Shipley Energy
- Type: Private
- Industry: Home heating, natural gas
- Founded: 1929
- Founder: Bill Shipley III
- Headquarters: York, Pennsylvania, U.S.
- Key people: William Shipley III, CEO 2012–2016 Chairman (incumbent) David Gruno, CEO Richard Beamesderfer, CFO
- Products: Heating oil, natural gas, propane
- Website: www.shipleyenergy.com

= Shipley Energy =

American energy company

Shipley Energy is a heating and cooling company headquartered in York, Pennsylvania. It provides energy to residential and commercial customers, in the Mid-Atlantic region of the United States, in the form of heating oil, propane, natural gas and electricity for residential customers, as well as kerosene, biodiesel and fuel oil to commercial customers, for buildings, machinery and fleets. The company also installs and services heating and cooling equipment, for both residential and commercial customers.

== Services offered ==

=== Residential services ===
Residential services offered:
- Electricity supply
- Natural gas
- Propane heating
- Oil heating
- HVAC services
- Cooling electricity installations

=== Commercial services ===
Commercial services offered:
- Energy fleet
- Fueling service
- Wholesale fuels
- Equipment transport trucking

==Shipley Group==
Shipley Energy is a company of the Shipley Group. Other companies in the group:

- Shipley Fuels Marketing, is the wholesale fuel sister company of Shipley Energy. It offers fuel from most major refiners serving the Mid Atlantic Region, including biodiesel and bio-heating oil, heating oil, kerosene, diesel, NRLM and gasoline, both branded and unbranded.
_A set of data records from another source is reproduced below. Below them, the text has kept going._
/-- The repair of a logged row ends (R146): it stops on a further lost granule, or zero-writes the lost granules on working stacks, recomputes the parity from the row's data, and frees the entry. A lost granule on a failed stack then reconstructs to zero. -/
def rowRepairDoneEff (q : Quad) (ecc : List (Nat × Nat × EccResult)) (s : State) : State :=
  let q := q.val
  if s.on (Reg.CLS_ROW_REPAIR q) Fld.CLS_ROW_REPAIR_busy then
    let e := (s.group q).repairing
    let r := s.fld (Reg.CLS_ROW_LOG q e) Fld.CLS_ROW_LOG_row
    let m := s.fld (Reg.CLS_ROW_LOG q e) Fld.CLS_ROW_LOG_lost
    let s := s.setFld (Reg.CLS_ROW_REPAIR q) Fld.CLS_ROW_REPAIR_busy 0
    let asked := (s.members r).filter fun j => s.working q r j && !m.testBit j
    let s := asked.foldl (fun (s : State) j => s.chargeUnits ecc q r allUnits j) s
    match asked.find? fun j => (s.eccAt ecc q r j allUnits).any eccFails with
    | some j =>
      let s := s.setFld (Reg.CLS_ROW_LOG q e) Fld.CLS_ROW_LOG_lost (m ||| 2 ^ j)
      let s := s.setFld (Reg.CLS_ROW_REPAIR q) Fld.CLS_ROW_REPAIR_result 1
      s.raise 0x0503 4 q ([BitVec.ofNat 8 q, BitVec.ofNat 8 (m ||| 2 ^ j), 0, 0] ++ leBytes 4 r)
    | none =>
      let pp := parityPos r
      let data := (s.members r).filter (· != pp)
      let s := data.foldl (fun s j =>
        if s.working q r j && m.testBit j then s.placeRaw q r j (s.fillAt q r j) else s) s
      let parity := data.foldl (fun acc j =>
        xorBytes acc (if s.working q r j then s.rawGranule q r j else s.fillAt q r j)) zeroGranule
      let s := if s.working q r pp then s.placeRaw q r pp parity else s
      (s.freeRow q e).setFld (Reg.CLS_ROW_REPAIR q) Fld.CLS_ROW_REPAIR_result 0
  else s

def execRowRepairDone (q : Quad) (ecc : List (Nat × Nat × EccResult)) (s : State) : Result :=
  .next (rowRepairDoneEff q ecc s)

/-- The XOR of every member of a row, parity included: zero where the parity is right (R147). -/
def State.rowXor (s : State) (q r : Nat) : List Byte :=
  (s.members r).foldl (fun acc j => xorBytes acc (s.rawGranule q r j)) zeroGranule

/-- The scrub engine reads its next row: ECC on every readable granule, then the parity, which is rewritten where it is wrong and every granule passed; double faults are logged, also where both granules lie on failed stacks (R141). The row number wraps after the last row. Scrub pauses under a global stop (R147, R473). -/
def patrolScrubRowEff (q : Quad) (ecc : List (Nat × Nat × EccResult)) (s : State) : State :=
  let q := q.val
  if s.workStopped || s.doneStep < 13 then s
  else
    let r := s.fld (Reg.CLS_SCRUB q) Fld.CLS_SCRUB_row
    let ms := (s.members r).filter fun j => s.working q r j
    let clean := ms.all fun j => !(s.eccAt ecc q r j allUnits).any eccFails
    let was := s.stale q r
    let st := s.groupState q
    let lost := if s.doubled ecc q r && !was then s.unreadableMask ecc q r else 0
    let s := ms.foldl (fun (s : State) j =>
      let via := (s.fetchRaw ecc q r j allUnits).2
      if via = .lost then s.chargeUnits ecc q r allUnits j else s.chargeRead ecc q r j allUnits via) s
    let s := if lost = 0 then s else s.logRow q r lost
    let s := if clean && !was && !(st = 1 || st = 5) && s.rowXor q r != zeroGranule &&
        (s.members r).all (fun j => s.working q r j) then
        let pp := parityPos r
        let s := s.xorGranule q r pp 0 (s.rowXor q r)
        let s := s.countSat (Reg.CLS_CNT q) Fld.CLS_CNT_parity_fixed 1
        s.raise 0x0505 4 q ([BitVec.ofNat 8 q, 0, 0, 0] ++ leBytes 4 r)
      else s
    if r + 1 = rowCount then
      (s.setFld (Reg.CLS_SCRUB q) Fld.CLS_SCRUB_row 0).countWrap (Reg.CLS_SCRUB q) Fld.CLS_SCRUB_passes 1
    else s.setFld (Reg.CLS_SCRUB q) Fld.CLS_SCRUB_row (r + 1)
Services include: inventory monitoring, daily quoting, pump and gravity off-loading, and delivery.
- Seth Energy, a Shipley Energy Company, provides HVAC services, heating oil, and propane to Lancaster and Chester counties, Pennsylvania.
- Tom’s Stores and Travel Centers, are a chain of gas station and convenience stores based in York, Pennsylvania. The company currently has eight locations in central Pennsylvania.
- Solar Secured Solutions, provides a solar run security system, for protecting trailers and other portable property, including explosives, and also offers the FuelQue product, a fuel monitoring system.

Shipley Energy also owns and operates three franchises of the Atlanta-based Arby's Restaurants chain, in conjunction with Tom’s Travel Centers.